The Days Passed, the Nights Passed

[February 2008] When I was a kid, the National Film Board of Canada ran short documentary vignettes between TV shows. One that I remember vividly was about Christopher Columbus’s expedition to the New World. The film was stop-motion with ships rocking up and down on conspicuously fake waves. The line that stands out in my mind explained how long the journey lasted and how some people were getting impatient. “The days passed. The nights passed. The crew began to grumble.” 1

The passage of time testing our patience is familiar to writers. We wait to hear about submissions. When we’re fortunate enough to have something accepted, we wait for the work to make its way through the publication process. A recent New York Times essay asks the quasi-rhetorical question Why Does it Still Take So Long To Publish a Book? In it, Rachel Donadio writes, “For writers, few steps in the publishing process are as strange as the state of suspended animation between submitting a manuscript and seeing the book appear in stores. The sudden change in cabin pressure from writing to waiting can be jarring — and can last a very long time.”

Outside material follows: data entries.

theorem witness_DifferentFramesEncodeDifferently : encodeFrame frame1 = some e1 ∧ encodeFrame frame1 = some e1 := by decide +kernel

theorem witness_EveryFrameRoundTrips : frame1.payload.length ≤ maxPayload := by decide +kernel

theorem witness_BackToBackFramesDecodeInOrder : encodeFrame frame1 = some e1 ∧ encodeFrame frame3 = some e3 := by decide +kernel

theorem witness_EveryDecidedOutcomeMakesProgress : (input e1).seq = .idle ∧ 30 / 7 < 5 := by decide +kernel

/-- ERR_HEX, ERR_CRC and OK. -/
theorem witness_DecidedOutcomesSurviveAppending :
    (decodeStream dv14).code = .errHex ∧ (decodeStream dv9).code = .errCrc ∧ (decodeStream e1).code = .ok := by decide +kernel

/-- DV14, DV15 and DV7 with a byte after the header changed, where there is one. -/
theorem witness_UndecidedOutcomesIgnoreBytesAfterTheHeader :
    (decodeStream (dv14.take 20) = .waitHeader 0) ∧
      ((dv14 ++ [0#8]).length = (dv14 ++ [1#8]).length ∧ (dv14 ++ [0#8]).take 21 = (dv14 ++ [1#8]).take 21 ∧
        decodeStream (dv14 ++ [0#8]) = .errHex 0) ∧
      ((e1.take 21 ++ [0#8]).length = (e1.take 21 ++ [1#8]).length ∧
        (e1.take 21 ++ [0#8]).take 21 = (e1.take 21 ++ [1#8]).take 21 ∧
        decodeStream (e1.take 21 ++ [0#8]) = .waitBody 0 ⟨1#16, 2#16, 3#8, 5#16⟩) := by decide +kernel

/-- P1 and P2: 23 bytes are enough, 22 are not. -/
theorem witness_PacketsAreSlicedByTheDeclaredLength :
    14 ≤ (e1.drop 7).length ∧ parseHex (slice (e1.drop 7) 0 4) = some 1 ∧ parseHex (slice (e1.drop 7) 4 8) = some 2 ∧
      parseHex (slice (e1.drop 7) 8 10) = some 3 ∧ parseHex (slice (e1.drop 7) 10 14) = some 5 ∧
      18 + 5 ≤ (e1.drop 7).length ∧ ((e1.drop 7).take 22).length < 18 + 5 ∧
      parseHex (slice ((e1.drop 7).take 22) 10 14) = some 5 := by decide +kernel

/-- DV1. -/
theorem witness_AcceptedFramesCarryTheirChecksum :
    decodeStream e1 = .frame 0 ⟨1#16, 2#16, 3#8, 5#16⟩ hello 0xD26E#16 30 := by decide +kernel

/-- The letter `d` of E1's trailer becomes `D`: the frame is still accepted (log 18). -/
theorem witness_EveryTrailerBitFlipIsAMismatch :
    encodeFrame frame1 = some e1 ∧ 0 < 4 ∧ 5 < 8 ∧
      decodeStream (flipBit e1 (21 + frame1.payload.length + 0) 5) = .frame 0 ⟨1#16, 2#16, 3#8, 5#16⟩ hello 0xD26E#16 30 := by
  decide +kernel

/-- DV9 (last byte, bit 0) and DV11 (first byte, bit 4). -/
theorem witness_TrailerBitFlipThatChangesTheDigitIsAMismatch :
    encodeFrame frame1 = some e1 ∧ flipBit e1 (21 + 5 + 3) 0 = dv9 ∧ flipBit e1 (21 + 5 + 0) 4 = dv11 ∧
      (dv9.drop 26).map hexval ≠ (e1.drop 26).map hexval ∧ (dv11.drop 26).map hexval ≠ (e1.drop 26).map hexval := by
  decide +kernel

/-- The two clauses of the range check meet: an empty range at MEM_SIZE passes, one byte there does not (R55). For the six
commands that store nothing. -/
theorem witness_range_clauses :
    (range 0x400 0).op.base.toNat + (range 0x400 0).op.len.toNat ≤ (range 0x400 0).memSize ∧
      (range 0x400 1).memSize < (range 0x400 1).op.base.toNat + (range 0x400 1).op.len.toNat := by decide +kernel

/-- MEM_SIZE = 35 is exactly enough for PR2's ranges at 0 and 5 (95_test_vectors 2.4). -/
theorem witness_EncodeCommandResult_ok :
    let s := { sender with memSize := 35, op := { sender.op with outBase := 5#32 } }
    s.mem.wf = true ∧ s.op.len.toNat ≤ 0xFFFF ∧ EncodeRangesOk s := by
  refine ⟨by decide +kernel, by decide +kernel, by decide +kernel, by decide +kernel, ?_⟩
  intro a
  show ¬((5 ≤ a ∧ a < 35) ∧ (0 ≤ a ∧ a < 5))
  omega

/-- OUT_BASE = 3 overlaps the payload (95_test_vectors 2.4). -/
theorem witness_EncodeCommandResult_overlap :
    let s := { sender with op := { sender.op with outBase := 3#32 } }
    s.mem.wf = true ∧ s.op.len.toNat ≤ 0xFFFF ∧ ¬EncodeRangesOk s := by
  refine ⟨by decide +kernel, by decide +kernel, ?_⟩
  rintro ⟨-, -, h⟩
  exact h 4 (by decide)

theorem witness_EncodeCommandResult_oversize :
    (range 0 0x10000).mem.wf = true ∧ 0xFFFF < (range 0 0x10000).op.len.toNat := by decide +kernel

/-- SCAN of an empty input, and of one that is just a marker (F6). -/
theorem witness_ScanCommandResult :
    (∀ m, ¬MarkerAt (inputBytes (input [])) m) ∧ FirstMarkerAt (inputBytes (input marker)) 0 ∧
      (input marker).op.base.toNat + (input marker).op.len.toNat ≤ (input marker).memSize := by
  refine ⟨?_, ⟨⟨by decide +kernel, by decide +kernel⟩, by simp⟩, by decide +kernel⟩
  rintro m ⟨h, -⟩
  have : (inputBytes (input [])).length = 0 := by decide +kernel
  omega

/-- P3, P7, P2 and P1 at the command's input. -/
theorem witness_ParseCommandResult :
    parsePacket (inputBytes (input (header1.take 13))) = .waitHeader ∧
      parsePacket (inputBytes (input (dv14.drop 7))) = .errHex ∧
      parsePacket (inputBytes (input ((e1.drop 7).take 22))) = .waitBody ⟨1#16, 2#16, 3#8, 5#16⟩ ∧
      parsePacket (inputBytes (input (e1.drop 7))) = .packet ⟨1#16, 2#16, 3#8, 5#16⟩ hello (some 0xD26E#16) 23 := by
  decide +kernel

/-- K1 and K2. -/
theorem witness_CheckCommandResult :
    ccitt16 (inputBytes (machine 0 hello { Operands.zero with len := 5#32, crc := 0xD26E#16 })) = 0xD26E#16 ∧
      ccitt16 (inputBytes (machine 0 hello { Operands.zero with len := 5#32, crc := 0xD26D#16 })) ≠ 0xD26D#16 := by
  decide +kernel

/-- DV4, DV6, DV14, DV7, DV9 and DV1 at the command's input. -/
theorem witness_DecodeCommandResult :
    decodeStream (inputBytes (input [])) = .waitMarker ∧ decodeStream (inputBytes (input (e1.take 20))) = .waitHeader 0 ∧
      decodeStream (inputBytes (input dv14)) = .errHex 0 ∧
      decodeStream (inputBytes (input (e1.take 21))) = .waitBody 0 ⟨1#16, 2#16, 3#8, 5#16⟩ ∧
      decodeStream (inputBytes (input dv9)) = .errCrc 0 ⟨1#16, 2#16, 3#8, 5#16⟩ (some 0xD26D#16) 0xD26E#16 ∧
      decodeStream (inputBytes (input e1)) = .frame 0 ⟨1#16, 2#16, 3#8, 5#16⟩ hello 0xD26E#16 30 := by decide +kernel

theorem witness_ReservedWordsFinishWithErrCmd :
    (range 0 0).seq = .idle ∧ reservedWord 0#32 = true ∧ reservedWord 8#32 = true ∧
      (Instr.reservedOp0 = .reservedOp0 ∨ ∃ high op, Instr.reservedOp0 = .reservedHigh high op) ∧
      (Instr.reservedHigh 1#29 0#3 = .reservedOp0 ∨ ∃ high op, Instr.reservedHigh 1#29 0#3 = .reservedHigh high op) :=
  ⟨by decide, by decide, by decide, .inl rfl, .inr ⟨_, _, rfl⟩⟩

/-- The frame of 30 bytes ends exactly at MEM_SIZE, at an idle block and while a DECODE runs. -/
theorem witness_ArrivingFrameExtendsTheDecodeBuffer :
    (range 0x3E0 2).mem.wf = true ∧ (range 0x3E0 2).seq = .idle ∧ hello.length ≤ maxPayload ∧
      (range 0x3E0 2).op.base.toNat + (range 0x3E0 2).op.len.toNat + 25 + hello.length ≤ (range 0x3E0 2).memSize ∧
      (range 0x3E0 2).op.len.toNat + 25 + hello.length < 2 ^ 32 ∧
      (running 7#32 (range 0x3E0 2)).seq = .busy (Working.init 7#32) ∧ (running 7#32 (range 0x3E0 2)).mem.wf = true ∧
      (∀ x, ¬InRunningOutput (Working.init 7#32) (running 7#32 (range 0x3E0 2)) x) :=
  ⟨by decide +kernel, by decide +kernel, by decide +kernel, by decide +kernel, by decide +kernel, by decide +kernel,
    by decide +kernel, fun _ h => absurd h.1 (by decide +kernel)⟩

/-- PR2's ENCODE with OUT_BASE = 0x22: a frame of 30 bytes after the payload ends with the last byte of its output range's first
address; with OUT_BASE = 0x23 it ends before it. -/
theorem witness_ArrivingFrameExtendsTheDecodeBuffer_encode :
    let s := running 3#32 { sender with op := { sender.op with outBase := 0x22#32 } }
    let u := running 3#32 { sender with op := { sender.op with outBase := 0x23#32 } }
    ((5 ≤ 0x22 ∧ 0x22 < 0 + 5 + 25 + hello.length) ∧ InRunningOutput (Working.init 3#32) s 0x22) ∧
      (∀ x, 5 ≤ x → x < 0 + 5 + 25 + hello.length → ¬InRunningOutput (Working.init 3#32) u x) := by
  refine ⟨⟨by decide +kernel, by decide +kernel, by decide +kernel, by decide +kernel⟩, ?_⟩
  rintro x - h ⟨-, h', -⟩
  have h1 : x < 35 := h
  have h2 : 35 ≤ x := h'
  omega

/-- One byte less of room; a buffer length that OP_LEN cannot name; a payload that no frame has. -/
theorem witness_ArrivingFrameWithoutRoomChangesNothing :
    (range 0x3E0 3).memSize < (range 0x3E0 3).op.base.toNat + (range 0x3E0 3).op.len.toNat + 25 + hello.length ∧
      2 ^ 32 ≤ (range 0 0xFFFFFFE2).op.len.toNat + 25 + hello.length ∧ hello.length ≤ maxPayload := by decide +kernel

theorem witness_ArrivingFrameWithoutRoomChangesNothing_oversize (b : Byte) : maxPayload < (List.replicate 65536 b).length := by
  rw [List.length_replicate]
  decide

Waiting is part of the business, but there is a limit to what most of us are willing to put up with. The publisher can’t acquire your work and then just sit on it indefinitely. Well, let me phrase that differently—if you have done due diligence, the publisher can’t do that. However…

I sold a short story to an anthology four years ago. The anthology had an editor, of course, a publisher, and a tentative publication date. Editorial work was performed on the story. Contacts were executed. And then the waiting began. The publisher slowed down. They regrouped. They waffled. I didn’t pay a lot of attention to things because the editor kept us up to date on the ever-shifting publication date. It wasn’t one of those worrying situations where everything goes quiet.

I’m a patient guy, and it was just one story out of many. However, at a certain point I grew frustrated. The publisher was going to release the book as an expensive hardcover, which meant it probably wasn’t going to sell many copies. I decided enough was enough, so I went to the file cabinet where I store my submissions to look at the contract to see when the rights reverted to me. That’s when I discovered my oversight. The contract lacked a reversion clause.

Now, I’m not a contract lawyer, so there may be conditions under which I could have reclaimed my story rights any way, but I felt stuck. The days passed and the nights passed. The weeks, months and years, too. I didn’t grumble—well, not much, anyway, and not to anyone where it would have mattered.

The story has a happy ending, though, in that the publisher ultimately decided not to release the anthology in question and the story was returned to me. I made a personal vow: to never again sign a contract that did not have a rights reversion clause.

A good and fair contract protects both parties—in this case, the author and the publisher. Short story contracts tend to be fairly simple documents; occasionally, as I discovered, to their detriment. A reversion clause is not complex. “It is understood that if the Anthology is not published within twenty-four (24) months of the signing of the Agreement, all rights granted thereunto the Editors will automatically revert to the Author, and any advance paid will not be deemed returnable.”

Mind you—this clause was written by the editors, and it is solely for the author’s benefit. Isn’t that cool? It’s part of a fair arrangement between the two parties. If the editor can’t get his or her act together and produce the book containing your work, at some point they’ll throw up their hands and say “uncle.” What’s especially cool is the final clause: any money I’ve been paid in advance is mine, mine, mine. Woo-hee. The clause is a motivator for the editor, anathema to procrastinators.

I’ve also been the beneficiary of reversion clauses. My agent sold translation rights to my first book to a foreign publisher. The contract gave them two years to produce the book. They didn’t. If some day they decide to get their rear in gear and proceed with the translation, they have to ante up all over again. In the interim, I’m at liberty to pursue other options.

The language can vary. Here’s another version “In the event that the above-mentioned Anthology has not been published within 24 months of signing of this agreement, rights revert to the Author, and the Author has the right to sell or arrange for publication of the above-named Work in any manner. Author is expected to make no repayment of advances if for any reason—publication delays or otherwise—rights under this agreement have reverted to the Author.” This one spells out what the word “reversion” implies, but it all means the same thing.2

It’s easy to overlook something that isn’t there. We read and reread our contracts, looking for a word out of place, or a rights grab, or an excessive period of exclusivity, but it’s very easy to miss something that’s missing.

Failing to include a reversion clause is a fairly common occurrence in small press contracts. I’m a member of a mailing list where a group of writers are discussing the fates of stories they have had accepted for a couple of anthologies that have been delayed.

The days are passing, the nights are passing—it’s a shame to hear the crew grumbling.


1The documentary had an ironic ending. Just as the lookout discovered land, a Viking longboat is shown in the distance heading back across the Atlantic for home, a nod to the fact that Columbus didn’t actually discover terra incognito. But that’s neither here nor there.

 2This isn’t the end of the story when it comes to reversion clauses. Different language is required for works that remain in print—book-length works, in other words. Contracts for these works must cover the circumstances under which the book is declared out of print, at which time rights should once again return to the author. That’s another issue altogether.